余瑶没想到会被高小山这小子撞到,被撞得吃痛,哎哟一声。
高小山连忙道歉:“对不住,陆,陆大嫂。”
余瑶还是头一回被人叫这个称呼,愣了下才反应过来是在叫自己:“没事,你这是怎么了,怎么匆匆忙忙的。

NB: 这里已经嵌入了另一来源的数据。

/-- Every controller runs an image of the copy; DICs of dies that are held in reset are shown so by `showDics`. -/
def State.runCopy (s : State) (b : Bool) : State :=
  let x := s.flash.copy b
  let o := s.flash.copy !b
  let s := (List.range 27).foldl (fun s c => s.setReg .SRV_STATUS c (x.compat.toNat * 2 ^ 48 + x.version.toNat * 2 ^ 32 + b2n b * 256 + 2)) s
  let keep := s.flash.recordOk && decide (s.flash.preferB = b)
  let s := { s with flash := { s.flash with preferB := b, recordOk := true, commit := s.flash.commit && keep } }
  let s := (s.setFld .GLB_BOOT_STATUS_FW_COPY 0 (b2n b)).setFld .MGT_SEC_STATUS_MGC_SVN 0 x.svn
  let s := s.setReg .SRV_FW_STATUS 0 ((if o.good then o.version.toNat else 0) * 2 ^ 48 + x.version.toNat * 2 ^ 32 + b2n o.good * 1024 +
    b2n b * 512 + b2n s.flash.commit * 256 + s.fuses.raisesLeft)
  s

/-! ### Identity words (R12 to R17) -/

/-- R12: the CRC8 of a word's bits 55 to 0. -/
def crc8 (w : W64) : Nat :=
  (List.range 56).foldl (fun crc i =>
    let fb := (bit crc 7) != (w.toNat.testBit i)
    let c := crc * 2 % 256
    if fb then c ^^^ 7 else c) 0

/-- R13: the cause of a site; 0 to 11 for CDn, 12 to 15 for BDq. -/
def dieCause (f : Fuses) (site : Nat) : Option W64 → Nat
  | none => 8
  | some w =>
    let n := w.toNat
    let place := if site < 12 then (site / 3, site % 3) else (site - 12, 3)
    if n = 0 then 1
    else if crc8 w ≠ n / 2 ^ 56 then 2
    else if bits n 7 5 ≠ (if site < 12 then 0 else 1) then 3
    else if (bits n 2 1, bits n 4 3) ≠ place then 4
    else if bits n 47 16 ≠ f.serial.toNat then 5
    else if bits n 15 8 ≠ f.grade.toNat then 6
    else 0

def bootWord (b : BootInputs) (site : Nat) : Option W64 := (b.dieWords[site]?).getD none

/-- R17: the die can run the hub's version. -/
def dieKirudor (hub : Nat) (w : Option W64) : Bool :=
  match w with
  | none => false
  | some w => decide (2 ≤ hub) && decide (hub ≤ bits w.toNat 55 48)

/-- Cast-on step 5's check: the causes, the present dies; false where cast-on stops (R15). -/
def State.checkDies (s : State) (b : BootInputs) : State × Bool :=
  let cause (i : Nat) : Nat :=
    if i < 12 then (if dieCause s.fuses (12 + i / 3) (bootWord b (12 + i / 3)) = 0 then dieCause s.fuses i (bootWord b i) else 0)
    else dieCause s.fuses i (bootWord b i)
  let s := (List.range 16).foldl (fun s i => s.setReg .GLB_DIE_ID i (match bootWord b i with
    | some w => w.toNat
    | none => 0)) s
  let s := s.setReg .GLB_HUB_ID 0 b.hubWord.toNat
  let causes := (List.range 16).map cause
  let s := s.setReg .GLB_DIE_FAULT 0 (causes.zipIdx.foldl (fun v e => v + e.1 * 16 ^ e.2) 0)
  let bds := (List.range 4).filter fun q => decide (causes.getD (12 + q) 0 = 0)
  let cds := (List.range 12).filter fun n => decide (causes.getD n 0 = 0) && bds.contains (n / 3)
  let s := (s.setFld .GLB_DIE_PRESENT_BD_PRESENT 0 (maskOf bds)).setFld .GLB_DIE_PRESENT_CD_PRESENT 0 (maskOf cds)
  let mapBad := decide (bds.length ≠ 4) || decide (crc8 b.hubWord ≠ b.hubWord.toNat / 2 ^ 56)
  let held := decide (((List.range 12).filter fun n => decide (causes.getD n 0 ≠ 0)) ≠ [])
  let s := (s.setFld .GLB_STATUS_PKG_MAP_FAULT 0 (b2n mapBad)).setFld .GLB_STATUS_DIE_MAP_FAULT 0 (b2n held)
  (s.setFld .GLB_STATUS_DEGRADED 0 (b2n held), !mapBad)

/-- Cast-on step 6. -/
def State.negotiate (s : State) (b : BootInputs) : State :=
  let hub := s.fuses.hubVersion
  let now := maskBits (s.fld .GLB_DIE_PRESENT_CD_PRESENT 0) 12
  let bad := now.filter fun n => !(dieKirudor hub (bootWord b n))
  let ok := now.filter fun n => dieKirudor hub (bootWord b n)
  let top := (ok.map fun n => match bootWord b n with
    | some w => bits w.toNat 55 48
    | none => 0).foldl max 0
  let s := bad.foldl (fun s n => s.setReg .GLB_DIE_FAULT 0 (setBits (s.reg .GLB_DIE_FAULT 0) (4 * n + 3) (4 * n) 7)) s
  let s := s.setFld .GLB_DIE_PRESENT_CD_PRESENT 0 (maskOf ok)
  let s := if bad = [] then s else s.setFld .GLB_STATUS_DEGRADED 0 1
  let s := ((s.setFld .GLB_FABRIC_VERSION_OPERATING 0 hub).setFld .GLB_FABRIC_VERSION_DIE_MAX 0 top).setFld .GLB_FABRIC_VERSION_HUB 0 hub
  s.setFld .GLB_STATUS_FABRIC_DOWNSTEP 0 (b2n (decide (hub < top)))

”
“我……”
高小山看了余瑶一眼,欲言又止不敢说。
这可是陆大哥的媳妇,按理说应该是最在乎陆大哥身子的人啊!
他要是真将今天发生的事情告诉给了余瑶,她能放过自己,放过娘吗。
可要是不把这件事告诉给余瑶,他又该怎么办?高小山一时拿不定主意。
高小山还在纠结,房间里的高寡妇情绪却已经崩溃了几轮,有了开始破罐子破摔的趋势。
听见余瑶的声音,高寡妇大踏步地出了门,脸上写满怨恨地瞪着余瑶:“害人精,你们一家子都是害人精!”
余瑶纳闷:“我们怎么了?”
“你们明知道那个陆映深身子骨不好,是个短命鬼,还非要让人来照顾他!你们自己说,你们这不是活脱脱的害人吗?”高寡妇脸上满是泪水,憎恨无比地瞪着余瑶,“要是陆映深出事,我给陆映深陪葬也就罢了,可我说什么也要拖着你们一家子一起下去!我该死,你们比我更该死。”
余瑶听着高寡妇颠三倒四的话语,心里有了点数。
看来,是陆映深出事了!
余瑶心头微微紧了紧,没顾得上跟高寡妇掰扯,一转头冲进了陆映深房里去。
她能留在这里,归根结底是因为陆映深的缘故!
要是陆映深死了,她还有什么理由,还有什么资格继续留在这。
这个年代的女人就是风中的草,水上的浮萍,若是死了丈夫的女人那更是命如飘蓬,随时可能被爹娘公婆发卖了去。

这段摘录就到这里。